デュアン・オールマンの名演が
収録されたボズ・スキャッグスの
2ndソロ『ボズ・スキャッグス
&デュアン・オールマン』

『Boz Scaggs』(’69)/Boz Scaggs

『Boz Scaggs』(’69)/Boz Scaggs

ボズ・スキャッグスと言えば大ヒットしたAOR作品『シルク・ディグリーズ』(’76)が代名詞のように思われがちだが、そもそも彼は都会的なR&Bが得意でAORという言葉がない70年代初頭から、『モーメンツ』(‘70)『ボズ・スキャッグス・アンド・バンド』(’71)『マイ・タイム』(‘72)といったアルバムで洒落たポップソウルをやっていたのである。しかし、その少し前の69年に彼がアトランティックからリリースしたソロ2作目の本作は、ブルースやカントリーをベースにした泥臭いルーツ系の音作りが特徴で、彼のバックボーンがよく分かる滋味深い仕上がりになっている。今回はアメリカーナのはしりとも言える『ボズ・スキャッグス&デュアン・オールマン(原題:Boz Scaggs)』を取り上げる。

70s初頭におけるレコーディングの聖地

60年代の中頃から1970年代初頭にかけて、多くのロックアルバム(もしくはアルバムの一部)がマッスル・ショールズで録音された。そもそもはソロモン・バーク、ウィルソン・ピケット、アレサ・フランクリン、クラレンス・カーターら南部ソウルのアーティストたちが主に使っていたのだが、僕が高1になった73年頃にはすでに「ロックの名盤はマッスル・ショールズ録音かどうかで決まる」みたいな根拠のない伝説があったし、行きつけの輸入盤専門店には“マッスル・ショールズ”というコーナーがあったぐらい注目されていたものだ。実際、マッスル・ショールズで録音されたアルバムには名盤が多かった…というか、ピークに近い旬のアーティストたちがマッスル・ショールズでレコーディングしたのだと思う。

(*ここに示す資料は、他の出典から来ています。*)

/-- LEASE.TAKE form 0 (R238). -/
def execLeaseTakeRead (c i : Nat) (s : State) : Host.Outcome State Fault Refusal :=
  onUnit (clusterOk c) "cluster" s (leaseWord (fun w => w.op == 0x340 && (w.form == 0 || decide (3 ≤ w.form))) c i s)

/-- LEASE.TAKE form 1 (R238). -/
def execLeaseTakeCompare (c i : Nat) (s : State) : Host.Outcome State Fault Refusal :=
  onUnit (clusterOk c) "cluster" s (leaseWord (fun w => w.op == 0x340 && w.form == 1) c i s)

/-- LEASE.TAKE form 2 (R238). -/
def execLeaseTakeWrite (c i : Nat) (s : State) : Host.Outcome State Fault Refusal :=
  onUnit (clusterOk c) "cluster" s (leaseWord (fun w => w.op == 0x340 && w.form == 2) c i s)

/-- LEASE.RELEASE (R238). -/
def execLeaseRelease (c i : Nat) (s : State) : Host.Outcome State Fault Refusal :=
  onUnit (clusterOk c) "cluster" s (leaseWord (fun w => w.op == 0x341) c i s)

/-- LEASE.CHECK (R238). -/
def execLeaseCheck (c i : Nat) (s : State) : Host.Outcome State Fault Refusal :=
  onUnit (clusterOk c) "cluster" s (leaseWord (fun w => w.op == 0x342) c i s)

/-- The use that waits for a reply with a tag, and its command. -/
def State.leaseByTag (s : State) (tag : Nat) : Option (Run × LeaseUse) :=
  s.runs.findSome? (fun r => (r.leases.find? (fun u => u.tag == tag && (u.phase == .asked || u.phase == .checking || u.phase == .closing))).map
    (fun u => (r, u)))

/-- A lease use of a command changed. -/
def State.setLease (s : State) (lead index : Nat) (f : LeaseUse → LeaseUse) : State :=
  s.setRun lead (fun r => { r with leases := r.leases.map (fun u => if u.index == index && u.phase != .bar then f u else u) })

/-- The outcome of a request at its sender (R238, R239, R241, R243). -/
def leaseOutcome (s : State) (r : Run) (u : LeaseUse) (o : LeaseOutcome) : State :=
  match u.phase, o with
  | .asked, .granted v w t =>
    s.setLease r.lead u.index (fun u =>
      { u with phase := .held, version := if u.op = .takeRead then v else u.version, written := w, stamp := t })
  | .asked, .stale => s.failRun r stStale none
  | .asked, .timeout => s.failRun r stLease none
  | .asked, _ => s.failRun r stPermit none
  | .checking, .granted _ _ _ => s.setLease r.lead u.index (fun u => { u with phase := .checked })
  | .checking, _ => s.failRun r stStale none
  | .closing, _ => s.setLease r.lead u.index (fun u => { u with phase := .closed })
  | _, _ => s

/-- The requester receives the outcome of a lease request; one of this package's own homes comes over the die-to-die links (R238). -/
def leaseReplyAt (tag : Nat) (o : LeaseOutcome) (s : State) : State :=
    match s.leaseByTag tag with
    | none => (s.takeLocal (.leaseReply tag o)).getD s
    | some (r, u) =>
      match (if gPkg u.home = s.sec.pkg then s.takeLocal (.leaseReply tag o) else some s) with
      | none => s
      | some s => leaseOutcome s r u o

/-- LEASE_REPLY. -/
def execLeaseReply (tag : Nat) (o : LeaseOutcome) (s : State) : Host.Outcome State Fault Refusal := done s (leaseReplyAt tag o s)

/-! ## Commit, failure and teardown (R241, R242) -/

/-- Uses whose VERSION is compared at the commit. -/
def LeaseUse.compares (u : LeaseUse) : Bool := u.op == .takeRead || u.op == .takeCompare || u.op == .check

/-- One comparison of the commit begun (R241): at a home of this package at once, else by a request. -/
def leaseVerify (s : State) (r : Run) (u : LeaseUse) : State :=
  if gPkg u.home = s.sec.pkg then
    let hub := s.hubFor 0 (gOff u.home)
    match s.shardFor hub (gOff u.home) u.bytes with
    | some e => if e.version = u.version then s.setLease r.lead u.index (fun u => { u with phase := .checked })
                else (s.staleSeen hub).failRun r stStale none
    | none => (s.staleSeen hub).failRun r stStale none
  else
    let (tag, s) := s.leaseAsk r u .check u.step
    let now := s.plumb.now
    s.setLease r.lead u.index (fun u => { u with phase := .checking, tag := tag, since := now })

/-- The comparisons of a command's leases begun (R241). -/
def leaseChecks (s : State) (lead : Nat) : State :=
  match s.runOf lead with
  | none => s
  | some r => (r.leases.filter (fun u => u.compares && u.phase == .held)).foldl (fun s u => leaseVerify s r u) s

/-- Whether every comparison of a command has matched. -/
def Run.leasesChecked (r : Run) : Bool := r.leases.all (fun u => !u.compares || u.phase == .bar || u.phase == .checked)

ロックではローリング・ストーンズ、ロッド・スチュワート、レーナード・スキナード、レオン・ラッセル、U2、ボブ・ディラン、ポール・サイモン、ボブ・シーガーらがこの地で録音しており、確かに彼らはみんなロック史に残る名アーティストたちである。

ロックの売れっ子アーティストたちがマッスル・ショールズで録音したかった理由は、前述のアレサ・フランクリンやクラレンス・カーターといった黒人ソウルシンガーたちのバックを受け持つサウンドに魅了されたからだ。アラバマ独特の泥臭く乾いた音作りは、マッスル・ショールズならではのテイストであった。70年代初頭はローリング・ストーンズ、ジョージ・ハリソン、エリック・クラプトン、ロッド・スチュワート、ジェフ・ベック、スティーブ・ウインウッドら、大物ブリティッシュロッカーたちが、こぞってアメリカの土の香りのするスワンプロックに魅了されていた時期である。そんなブリティッシュロッカーたちがお手本にしていたのがデラニー&ボニー、レオン・ラッセル、ジェシ・デイヴィスなどのアーティストであり、そのお手本の彼らが憧れていたのがフェイム・スタジオやマッスル・ショールズで黒人ソウルシンガーのバックを務めていたスタジオ・ミュージシャン(多くが白人)なのである。